▶ _To do_: The data below holds a line containing "have h0 : FramesFrom" and a line containing "rw [← h3]; exact"; please quote exactly those two lines and every line between them, and nothing else.
#### Records shown ####
/-! ### Frames in order -/

theorem FramesFrom.one {i : Instr} {fill : Byte} {f : List Byte} {xs : List LinkIn} (h : FrameOf i fill f) (hl : xs.length = f.length) :
    FramesFrom i fill false f xs (xs.any (·.cancel)) := by
  simpa using FramesFrom.frame h hl (.none _)

theorem FramesFrom.append {i : Instr} {fill : Byte} {a b c : Bool} {f g : List Byte} {xs ys : List LinkIn}
    (h : FramesFrom i fill a f xs b) (k : FramesFrom i fill b g ys c) : FramesFrom i fill a (f ++ g) (xs ++ ys) c := by
  induction h with
  | none => exact k
  | frame hf hl _ ih => rw [List.append_assoc, List.append_assoc]; exact .frame hf hl (ih k)

/-- A request stays pending over frames, and adds up over their replies (R52). -/
theorem FramesFrom.left_eq {i : Instr} {fill : Byte} {a b : Bool} {f : List Byte} {xs : List LinkIn} (h : FramesFrom i fill a f xs b) :
    b = (a || xs.any (·.cancel)) := by
  induction h with
  | none => simp
  | frame _ _ _ ih => rw [ih, List.any_append, Bool.false_or]

/-- The byte of the exchange in which a procedure waits. -/
def awaits {α : Type} (r : EStateM.Result Halt State α) : List Byte :=
  match r with
  | .error .waiting t => t.awaiting.toList
  | _ => []

/-! ### The two runs -/

/-- The end of a run from `s` beside the end of the same run where nothing is requested: the same end, of whole frames or, while it
waits, with a beginning of one; or the end by a request, where the other run goes on with a further exchange. -/
inductive Asked (i : Instr) (fill : Byte) {α : Type} (s : State) :
    EStateM.Result Halt State α → EStateM.Result Halt State α → Prop where
  | ok (a : α) {t : State} (evs : List Event) (used : List LinkIn) : t.traceRev = evs ++ s.traceRev → s.link = used ++ t.link →
      FramesFrom i fill s.cancelReq (sentOf evs.reverse) used t.cancelReq → Asked i fill s (.ok a t) (.ok a t.unasked)
  | error (h : Halt) {t : State} (evs : List Event) (used : List LinkIn) : h ≠ .waiting → h ≠ .cancelled →
      t.traceRev = evs ++ s.traceRev → s.link = used ++ t.link →
      FramesFrom i fill s.cancelReq (sentOf evs.reverse) used t.cancelReq → Asked i fill s (.error h t) (.error h t.unasked)
  | waiting {t : State} (evs : List Event) (used xs : List LinkIn) (sent last more : List Byte) (b : Byte) :
      t.traceRev = evs ++ s.traceRev → s.link = used ++ xs ++ t.link → t.awaiting = some b →
      sentOf evs.reverse ++ [b] = sent ++ last → FramesFrom i fill s.cancelReq sent used false → FrameOf i fill (last ++ more) →
      t.cancelReq = xs.any (·.cancel) → Asked i fill s (.error .waiting t) (.error .waiting t.unasked)
  | cancelled {t : State} {r : EStateM.Result Halt State α} (evs : List Event) (used : List LinkIn) (more : List Event) :
      t.traceRev = evs ++ s.traceRev → s.link = used ++ t.link → FramesFrom i fill s.cancelReq (sentOf evs.reverse) used true →
      t.cancelReq = false → (endState r).traceRev = more ++ t.traceRev → sentOf more.reverse ++ awaits r ≠ [] →
      Asked i fill s (.error .cancelled t) r

variable {i : Instr} {fill : Byte} {α β : Type}

theorem Asked.of_none {s t : State} (a : α) (h1 : t.traceRev = s.traceRev) (h2 : t.link = s.link) (h3 : t.cancelReq = s.cancelReq) :
    Asked i fill s (.ok a t) (.ok a t.unasked) :=
  .ok a [] [] h1 (by simp [h2]) (by rw [h3]; exact .none _)

theorem Asked.of_error {s t : State} (h : Halt) (hw : h ≠ .waiting) (hc : h ≠ .cancelled) (h1 : t.traceRev = s.traceRev)
    (h2 : t.link = s.link) (h3 : t.cancelReq = s.cancelReq) : Asked i fill s (.error h t : EStateM.Result Halt State α) (.error h t.unasked) :=
  .error h [] [] hw hc h1 (by simp [h2]) (by rw [h3]; exact .none _)

/-- What was asked so far does not matter to what follows a result. -/
theorem Asked.after {s t : State} {r r' : EStateM.Result Halt State α} {evs : List Event} {used : List LinkIn}
    (h1 : t.traceRev = evs ++ s.traceRev) (h2 : s.link = used ++ t.link)
    (h3 : FramesFrom i fill s.cancelReq (sentOf evs.reverse) used t.cancelReq) (h : Asked i fill t r r') : Asked i fill s r r' := by
  have tr : ∀ {u : State} {ev2 : List Event}, u.traceRev = ev2 ++ t.traceRev → u.traceRev = (ev2 ++ evs) ++ s.traceRev :=
    fun h => by rw [h, h1, List.append_assoc]
  have sn : ∀ ev2 : List Event, sentOf (ev2 ++ evs).reverse = sentOf evs.reverse ++ sentOf ev2.reverse :=
    fun ev2 => by rw [List.reverse_append, sentOf_append]
  cases h with
  | ok a ev2 us2 k1 k2 k3 => exact .ok a (ev2 ++ evs) (used ++ us2) (tr k1) (by rw [h2, k2, List.append_assoc]) (sn ev2 ▸ h3.append k3)
  | error x ev2 us2 hw hc k1 k2 k3 =>
    exact .error x (ev2 ++ evs) (used ++ us2) hw hc (tr k1) (by rw [h2, k2, List.append_assoc]) (sn ev2 ▸ h3.append k3)
  | waiting ev2 us2 xs sent last more b k1 k2 k3 k4 k5 k6 k7 =>
    exact .waiting (ev2 ++ evs) (used ++ us2) xs (sentOf evs.reverse ++ sent) last more b (tr k1)
      (by rw [h2, k2]; simp only [List.append_assoc]) k3 (by rw [sn, List.append_assoc, k4, List.append_assoc]) (h3.append k5) k6 k7
  | cancelled ev2 us2 more k1 k2 k3 k4 k5 k6 =>
    exact .cancelled (ev2 ++ evs) (used ++ us2) more (tr k1) (by rw [h2, k2, List.append_assoc]) (sn ev2 ▸ h3.append k3) k4 k5 k6

theorem Asked.bind {p : Proc α} {g : α → Proc β} {s : State} (hp : Asked i fill s (p s) (p s.unasked))
    (hg : ∀ a t, p s = .ok a t → Asked i fill t (g a t) (g a t.unasked))
    (hx : ∀ a t, p s.unasked = .ok a t → ∃ evs, (endState (g a t)).traceRev = evs ++ t.traceRev) :
    Asked i fill s ((p >>= g) s) ((p >>= g) s.unasked) := by
  generalize e1 : p s = r1 at hp
  generalize e2 : p s.unasked = r2 at hp
  cases hp with
  | ok a evs used h1 h2 h3 => rw [bind_ok e1, bind_ok e2]; exact .after h1 h2 h3 (hg a _ e1)
  | error x evs used hw hc h1 h2 h3 => rw [bind_error e1, bind_error e2]; exact .error x evs used hw hc h1 h2 h3
  | waiting evs used xs sent last more b h1 h2 h3 h4 h5 h6 h7 =>
    rw [bind_error e1, bind_error e2]; exact .waiting evs used xs sent last more b h1 h2 h3 h4 h5 h6 h7
  | cancelled evs used more h1 h2 h3 h4 h5 h6 =>
    rw [bind_error e1]
    cases r2 with
    | ok a u =>
      obtain ⟨ev2, h7⟩ := hx a u e2
      rw [bind_ok e2]
      refine .cancelled evs used (ev2 ++ more) h1 h2 h3 h4 (by rw [h7, show u.traceRev = _ from h5, List.append_assoc]) fun h => ?_
      rw [List.reverse_append, sentOf_append, List.append_assoc] at h
      exact h6 (by simpa [awaits] using (List.append_eq_nil_iff.1 h).1)
    | error y u => rw [bind_error e2]; exact .cancelled evs used more h1 h2 h3 h4 h5 (by cases y <;> exact h6)

/-! ### The exchanges of a frame -/

/-- Exchanges that send these bytes, as far as they come, in both runs. -/
inductive AskedBlock {α : Type} (bs : List Byte) (s : State) : EStateM.Result Halt State α → EStateM.Result Halt State α → Prop where
  | ok (a : α) {t : State} (evs : List Event) (used : List LinkIn) : t.traceRev = evs ++ s.traceRev → s.link = used ++ t.link →
      sentOf evs.reverse = bs → used.length = bs.length → t.cancelReq = (s.cancelReq || used.any (·.cancel)) →
      AskedBlock bs s (.ok a t) (.ok a t.unasked)
  | waiting {t : State} (evs : List Event) (used : List LinkIn) (b : Byte) (more : List Byte) : t.traceRev = evs ++ s.traceRev →
      s.link = used ++ t.link → t.awaiting = some b → sentOf evs.reverse ++ b :: more = bs →
      t.cancelReq = (s.cancelReq || used.any (·.cancel)) → AskedBlock bs s (.error .waiting t) (.error .waiting t.unasked)

theorem AskedBlock.bind {p : Proc α} {g : α → Proc β} {s : State} {bs cs : List Byte} (hp : AskedBlock bs s (p s) (p s.unasked))
    (hg : ∀ a t, p s = .ok a t → AskedBlock cs t (g a t) (g a t.unasked)) :
    AskedBlock (bs ++ cs) s ((p >>= g) s) ((p >>= g) s.unasked) := by
  generalize e1 : p s = r1 at hp
  generalize e2 : p s.unasked = r2 at hp
  cases hp with
  | @ok a t evs used h1 h2 h3 h4 h5 =>
    rw [bind_ok e1, bind_ok e2]
    have hb := hg a t e1
    generalize g a t = q1 at hb
    generalize g a t.unasked = q2 at hb
    cases hb with
    | ok a ev2 us2 k1 k2 k3 k4 k5 =>
      exact .ok a (ev2 ++ evs) (used ++ us2) (by rw [k1, h1, List.append_assoc]) (by rw [h2, k2, List.append_assoc])
        (by rw [List.reverse_append, sentOf_append, h3, k3]) (by simp [h4, k4]) (by rw [k5, h5, List.any_append, Bool.or_assoc])
    | waiting ev2 us2 b more k1 k2 k3 k4 k5 =>
      exact .waiting (ev2 ++ evs) (used ++ us2) b more (by rw [k1, h1, List.append_assoc]) (by rw [h2, k2, List.append_assoc]) k3
        (by rw [List.reverse_append, sentOf_append, h3, List.append_assoc, k4]) (by rw [k5, h5, List.any_append, Bool.or_assoc])
  | waiting evs used b more h1 h2 h3 h4 h5 =>
    rw [bind_error e1, bind_error e2]
    exact .waiting evs used b (more ++ cs) h1 h2 h3 (by rw [← h4]; simp) h5

theorem askedBlock_pure (a : α) (s : State) : AskedBlock [] s ((pure a : Proc α) s) ((pure a : Proc α) s.unasked) :=
  .ok a [] [] rfl rfl rfl rfl (by simp)

theorem xfer_asked (b : Byte) (s : State) : AskedBlock [b] s (xfer b s) (xfer b s.unasked) := by
  cases h : s.link with
  | nil =>
    have e1 : xfer b s = .error .waiting { s with awaiting := some b } := by simp [xfer, h]
    have e2 : xfer b s.unasked = .error .waiting (State.unasked { s with awaiting := some b }) := by simp [xfer, State.unasked, h]
    rw [e1, e2]
    exact .waiting [] [] b [] rfl rfl rfl rfl (by simp)
  | cons x rest =>
    have e1 : xfer b s = .ok x.reply
        { s with link := rest, traceRev := .exchange b x.reply :: s.traceRev, cancelReq := s.cancelReq || x.cancel } := by simp [xfer, h]
    have e2 : xfer b s.unasked = .ok x.reply (State.unasked
        { s with link := rest, traceRev := .exchange b x.reply :: s.traceRev, cancelReq := s.cancelReq || x.cancel }) := by
      simp [xfer, State.unasked, h, LinkIn.unmarked]
    rw [e1, e2]
    exact .ok _ [_] [x] rfl h rfl rfl (by simp)

theorem xferBlock_asked (bs : List Byte) : ∀ s : State, AskedBlock bs s (xferBlock bs s) (xferBlock bs s.unasked) := by
  induction bs with
  | nil => exact askedBlock_pure []
  | cons b bs ih =>
    intro s
    refine (xfer_asked b s).bind (cs := bs) fun r t _ => ?_
    simpa using (ih t).bind (g := fun rs => pure (r :: rs)) (cs := []) fun as u _ => askedBlock_pure _ u

theorem dataIn_asked (n : Nat) (s : State) :
    AskedBlock (List.replicate n s.cfg.fillByte) s (dataIn n s) (dataIn n s.unasked) := by
  have e : ∀ s : State, dataIn n s = xferBlock (List.replicate n s.cfg.fillByte) s := fun s => bind_ok rfl
  rw [e, e]; exact xferBlock_asked _ s

/-- A frame primitive: it begins only where no request is pending; where one is, the other run sends the frame's first byte. -/
theorem beginFrame_asked {p : Proc α} {bs : List Byte} {s : State} (hf : FrameOf i fill bs) (hne : bs ≠ [])
    (h : AskedBlock bs s (p s) (p s.unasked)) (hs : Sent bs s.unasked (p s.unasked)) :
    Asked i fill s ((beginFrame >>= fun _ => p) s) ((beginFrame >>= fun _ => p) s.unasked) := by
  rw [bind_ok (a := ()) (s' := s.unasked) (show beginFrame s.unasked = _ from rfl)]
  by_cases hc : s.cancelReq = true
  · rw [bind_error (e := .cancelled) (s' := { s with cancelReq := false }) (by simp [beginFrame, hc])]
    have h0 : FramesFrom i fill s.cancelReq [] [] true := by rw [hc]; exact .none _
    rcases hs with ⟨evs, h1, h2, h3⟩ | ⟨evs, u, b, more, h1, h2, h3, h4⟩
    · refine .cancelled [] [] evs rfl rfl h0 rfl h1 fun h => hne ?_
      rw [← h3]; exact (List.append_eq_nil_iff.1 h).1
    · rw [h1]
      exact .cancelled [] [] evs rfl rfl h0 rfl h2 (by simp [awaits, h3])
  · have hc' : s.cancelReq = false := by simpa using hc
    rw [bind_ok (a := ()) (s' := s) (by simp [beginFrame, hc])]
    generalize p s = r1 at h
    generalize p s.unasked = r2 at h
    cases h with
    | ok a evs used h1 h2 h3 h4 h5 =>
      refine .ok a evs used h1 h2 ?_
      rw [h5, hc', Bool.false_or, h3]
      exact .one hf h4
    | waiting evs used b more h1 h2 h3 h4 h5 =>
      refine .waiting evs [] used [] (sentOf evs.reverse ++ [b]) more b h1 h2 h3 rfl (by rw [hc']; exact .none _) ?_
        (by rw [h5, hc', Bool.false_or])
      rw [List.append_assoc]; exact h4 ▸ hf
####
▶ _Answer area_:
    have h0 : FramesFrom i fill s.cancelReq [] [] true := by rw [hc]; exact .none _
    rcases hs with ⟨evs, h1, h2, h3⟩ | ⟨evs, u, b, more, h1, h2, h3, h4⟩
    · refine .cancelled [] [] evs rfl rfl h0 rfl h1 fun h => hne ?_
      rw [← h3]; exact (List.append_eq_nil_iff.1 h).1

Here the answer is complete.